While Trump Media has struggled since Truth Social’s lackluster launch—generating sales of only about $5 million since 2021—Trump’s supporters banded together to boost shares in Digital World. The stock has rallied by some 145% since the turn of the year, boosting the firm’s value to about $6 billion.

The company now will trade on the stock market as Trump Media & Technology Group under the stock ticker “DJT”—Trump’s initials.

Ahead of the announcement, Digital World’s stock price was $44—suggesting that the new company will debut with a value of more than $5 billion.

Trump’s holding in the combined business is listed at 79 million shares, leaving him with a stake of about $3 billion on paper. He will not be able to cash in this stake straight away, however, as key shareholders in the company are unable to sell stock for six months after the merger.

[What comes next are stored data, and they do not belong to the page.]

-- ==== Sys2Proof/Machine/Step.lean ====
section
/-! DEFINITION. One step of the machine: it takes what comes next, runs the instruction, and ends the transfer whose
last command it was. -/

namespace Sys2Proof.Machine

/-- One step. -/
def step (s : State) : Host.Outcome State Fault Refusal :=
  match fetch s with
  | .settled o => o
  | .run i t => after i (exec i t)

/-- The state with an opcode-table word presented next (log entries 17 and 18). A number that stands for nothing
presents nothing. -/
def State.withFetchWord (s : State) (nbits w : Nat) : State :=
  match codeOfTableWord s.cfg nbits w with
  | some code => s.present (presentedOf s.cfg code)
  | none => s

end Sys2Proof.Machine
end

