/-- The bytes of device memory an instruction's own register writes reach, as (first address, how many): a register
access stores from the even address at or below its RegisterAddress (R57). For the instructions whose stores are named
by the spec itself; the bytes of a raw write, of an image and of a blob's table are the caller's or the device's. -/
def storedBytes (c : Config) : Instr → List (Nat × Nat)
  | .regWrite a data => [(2 * (a.toNat / 2), data.length)]
  | .runCmd _ | .cmdLoadComplete | .cmdFlashInit | .cmdSave | .cmdErase | .cmdGramDisable | .cmdGramEnable =>
    [(2 * (c.map.cmd.toNat / 2), 2), (2 * (c.map.swFlags.toNat / 2), 2)]
  | .bootSwitch => [(2 * (c.map.rstBoot.toNat / 2), 2)]
  | .flashSave _ =>
    [(2 * (c.map.rstBoot.toNat / 2), 2), (2 * (c.map.cmd.toNat / 2), 2), (2 * (c.map.swFlags.toNat / 2), 2),
      (2 * (c.map.chksum.toNat / 2), c.map.chksumBytes)]
  | .flashErase =>
    [(2 * (c.map.rstBoot.toNat / 2), 2), (2 * (c.map.cmd.toNat / 2), 2), (2 * (c.map.swFlags.toNat / 2), 2),
      (2 * (c.map.result.toNat / 2), 2)]
  | .hdrEncode _ _ _ | .regRead _ _ | .rawWrite _ | .loadImage _ | .grammarLoad _ | .reqReserved _
  | .selectPage _ | .noOp | .contPagedWrite _ | .directRead _ _
  | .directWrite _ _ | .pagedRead _ _ | .pagedWrite _ _ | .reserved _ _ => []

/-! What software must guarantee. The block checks none of these. -/

/-- R299: a RegisterAddress with bit 0 clear. -/
def evenAddress (a : Addr) : Bool := !a[0]

/-- R298: the access stays inside its page. -/
def insidePage (a : Addr) (size : Nat) : Bool := decide ((a.extractLsb' 0 8).toNat + size ≤ 256)

/-- R297: no direct access whose byte 0 would lie in the special opcode space. -/
def reachable (c : WireCfg) (a : Addr) (rw : Dir) (cnt : BitVec 7) : Bool :=
  !(pageOf a == 0#8) || directReachable c (offOf a) rw cnt

/-- R305: page 0xFF is for the extended window only. -/
def ordinaryPage (a : Addr) : Bool := !(pageOf a == 0xFF#8)

/-- An access software may make (R297 to R300, R305). -/
def safeAccess (c : WireCfg) (a : Addr) (size : Nat) : Bool :=
  let cnt := BitVec.ofNat 7 (size / 2 - 1)
  evenAddress a && insidePage a size && reachable c a .write cnt && reachable c a .read cnt && ordinaryPage a &&
    sizeOk size

/-- R301: an image whose blocks the transport can hold, with a block size unless its body is empty. -/
def safeImage (c : Config) (image : List Byte) : Bool :=
  let h := parseHeader c.img image
  decide ((blockBytes h.blkWords).toNat ≤ c.bufCap) && (h.blkWords != 0#16 || h.total == 0#32)

/-- R215: a block of the extended window does not cross a 256-byte boundary. -/
def safeBlock (a : DWord) (len : Nat) : Bool := decide ((a.extractLsb' 0 8).toNat + len ≤ 256)

end Sys2Proof.Machine
end

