-- ==== Sys2Proof/Certificates/Slice0/Obligations.lean ====
section
/-! DEFINITION. The statements about the model. "The bus answers" in a statement means any environment whatever that
answers the bus primitives named, in their order, as they say (`State.busAnswers`), and then lets the block take its
terminal transition (`State.busCarries`): answers laid down, the unconstrained oracle, or the reference responder. One
`exec` is one whole request (log entry 1). -/

open Sys2Proof Sys2Proof.Machine

/-! ## Encodings and decoding -/

/-- Every well-formed instruction decodes from its own encoding, every operand at every value (R70 to R76, R81, R87,
R90). That the six host command words differ is the model's own premise (log entry 16). -/
def Obligations.DecodeOfEncode : Prop :=
  ∀ (c : Config) (i : Instr), c.wf → c.cmdsDistinct → i.wf c = true → decode c (encode c i) = .ok i

/-- Every 16-bit word is one command and only one: what `Decode` of R75 reads from its two bytes is well-formed and
encodes to those bytes again. -/
def Obligations.EncodeOfDecode : Prop :=
  ∀ (c : Config) (b0 b1 : Byte), c.wf →
    (decodeWire c.wire b0 b1).toInstr.wf c = true ∧
      wordBytes c.wire (encodeWire c.wire (decodeWire c.wire b0 b1)) = [b0, b1]

/-- Words written out by hand from R71 to R76, R90 and the table decode to the instructions they stand for (at the
default parameters). -/
def Obligations.HandWordsDecode : Prop :=
  decodeWire WireCfg.default 0xFE#8 0x03#8 = .selectPage 0x03#8 ∧
  decodeWire WireCfg.default 0xFF#8 0xFF#8 = .noOp ∧
  decodeWire WireCfg.default 0xFB#8 0x02#8 = .contPagedWrite 2#7 ∧
  decodeWire WireCfg.default 0xFB#8 0x82#8 = .reserved 0xFB#8 0x82#8 ∧
  decodeWire WireCfg.default 0x83#8 0x00#8 = .directRead 3#7 0#7 ∧
  decodeWire WireCfg.default 0x99#8 0x80#8 = .directWrite 0x19#7 0#7 ∧
  decodeWire WireCfg.default 0x00#8 0x7F#8 = .pagedRead 0#7 127#7 ∧
  decodeWire WireCfg.default 0x01#8 0x81#8 = .pagedWrite 1#7 1#7 ∧
  decodeRequest { Request.blank 0x4#4 with cmd := 0x000D#16 } = .runCmd 0x000D#16 ∧
  decodeRequest (Request.blank 0x8#4) = .flashErase ∧
  decodeRequest (Request.blank 0xC#4) = .reqReserved 0xC#4

/-- A step runs the decoded instruction: a request or a host command word that an idle block is presented, a command
word of a transfer in progress, and the first command word of a transfer. After a command word the responder ends the
transfer if its bytes are used up (R29, R111; how things are presented is the model's choice, log entry 18). -/
def Obligations.StepRunsInstruction : Prop :=
  ∀ (s : State) (i : Instr), s.env.resetIn ≠ some 0 →
    (∀ r rest, s.dev.rx = [] → s.seq.busy = false → s.inbox = .request r :: rest →
      decode s.cfg (.request r) = .ok i → step s = exec i { s with inbox := rest }) ∧
    (∀ w rest, s.dev.rx = [] → s.seq.busy = false → s.inbox = .hostCommand w :: rest →
      decode s.cfg (.hostCommand w) = .ok i → step s = exec i { s with inbox := rest }) ∧
    (∀ b0 b1 t, s.dev.rx = b0 :: b1 :: t → decode s.cfg (.wire s.dev.rx) = .ok i →
      step s = match exec i { s with dev := { s.dev with rx := t } } with
        | .next u => if u.dev.rx = [] then runWire u.dev.close u else .next u
        | o => o) ∧
    (∀ b0 b1 t k rest, s.dev.rx = [] → s.inbox = .wire (b0 :: b1 :: t) k :: rest →
      decode s.cfg (.wire (b0 :: b1 :: t)) = .ok i →
      step s = match exec i { s with inbox := rest, dev := { s.dev with rx := t, want := k, tx := [] } } with
        | .next u => if u.dev.rx = [] then runWire u.dev.close u else .next u
        | o => o)

/-! ## Reset -/

/-- What reset leaves: not busy, every state register idle, RAW_VALID 0, no response pending, at `State.reset` and
wherever reset is asserted. An asserted reset issues no bus primitive and leaves the device and the parameters as they
were (R28, R280, R281, R282). How a reset is asserted (`Env.resetIn`) and that what is presented (`State.inbox`) stays
through it are the model's choice (log entry 14). The other holding registers' values are the model's choice (log
entries 7 and 8) and are not stated. Stated for a block that does not wait in a bus primitive. -/
def Obligations.AssertedReset : Prop :=
  (State.reset.seq.busy = false ∧ State.reset.seq.unitsIdle ∧ State.reset.seq.it = .idle ∧
    State.reset.x.rawValid = false ∧ State.reset.rsp = none) ∧
  ∀ s : State, s.env.resetIn = some 0 → s.env.inFlight = none →
    ∃ t, step s = .next t ∧ t.seq.busy = false ∧ t.seq.unitsIdle ∧ t.seq.it = .idle ∧ t.x.rawValid = false ∧
      t.rsp = none ∧ t.history = s.history ∧ t.dev = s.dev ∧ s.sameOutside t ∧ t.env.resetIn = none

/-- A reset that is to come after `k` steps of the block, bus primitives and terminal transitions, comes between two
bus primitives or before the terminal transition: an instruction of the block makes no more than `k` primitives; one
that is cut short made exactly `k` and leaves the block as reset does, without a response; one that ended took `k`
less what remains, its terminal transition among them (R7, R281; that `exec` runs the interrupted request as one is
the model's choice, log entries 1 and 14). -/
def Obligations.ResetBetweenPrimitives : Prop :=
  ∀ (s t : State) (i : Instr) (k : Nat), i.space ≠ .wire → s.env.resetIn = some k → exec i s = .next t →
    t.history.length ≤ s.history.length + k ∧
      (t.env.resetIn = none →
        t.history.length = s.history.length + k ∧ t.seq.busy = false ∧ t.seq.unitsIdle ∧ t.seq.it = .idle ∧
          t.x.rawValid = false ∧ t.rsp = none) ∧
      ∀ r, t.env.resetIn = some r → t.seq.busy = false → t.history.length + 1 + r = s.history.length + k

It comes amid a financial crunch for Trump, who is vying to regain the presidency from Joe Biden in November’s elections. He was ordered by a New York judge last month to pay $454 million following a civil fraud case, something his lawyers warned this week was a “practical impossibilityafter 30 surety companies turned him down.

Digital World has increasingly been seen as a so-called meme stock, boosted by Internet memes—posted, in its case, on platforms including Truth Social—urging retail investors to buy into it.

The shell company first announced plans to combine with Trump’s digital media firm in 2021, but has grappled with a series of legal hurdles.

Special purpose acquisition companies, or Spacs, such as Digital World raise money from investors through initial public offerings, before typically searching for a company to take public.

Once a Spac finds and agrees terms with a target, it absorbs the business and draws it onto the stock market, enabling investors in both companies to take a slide. Should the Spac’s original investors not like the deal, however, they can withdraw their cash.

Julian Klymochko, founder and CEO of a Spac-focused fund at Accelerate Financial Technologies, said Digital World’s price rise was “not due to the underlying fundamentals”.

Truth Social “hasn’t really taken off”, Klymochko said. “At this point, it’s a meme stock. It’s really just a betting tool on the probability of Trump winning the election.”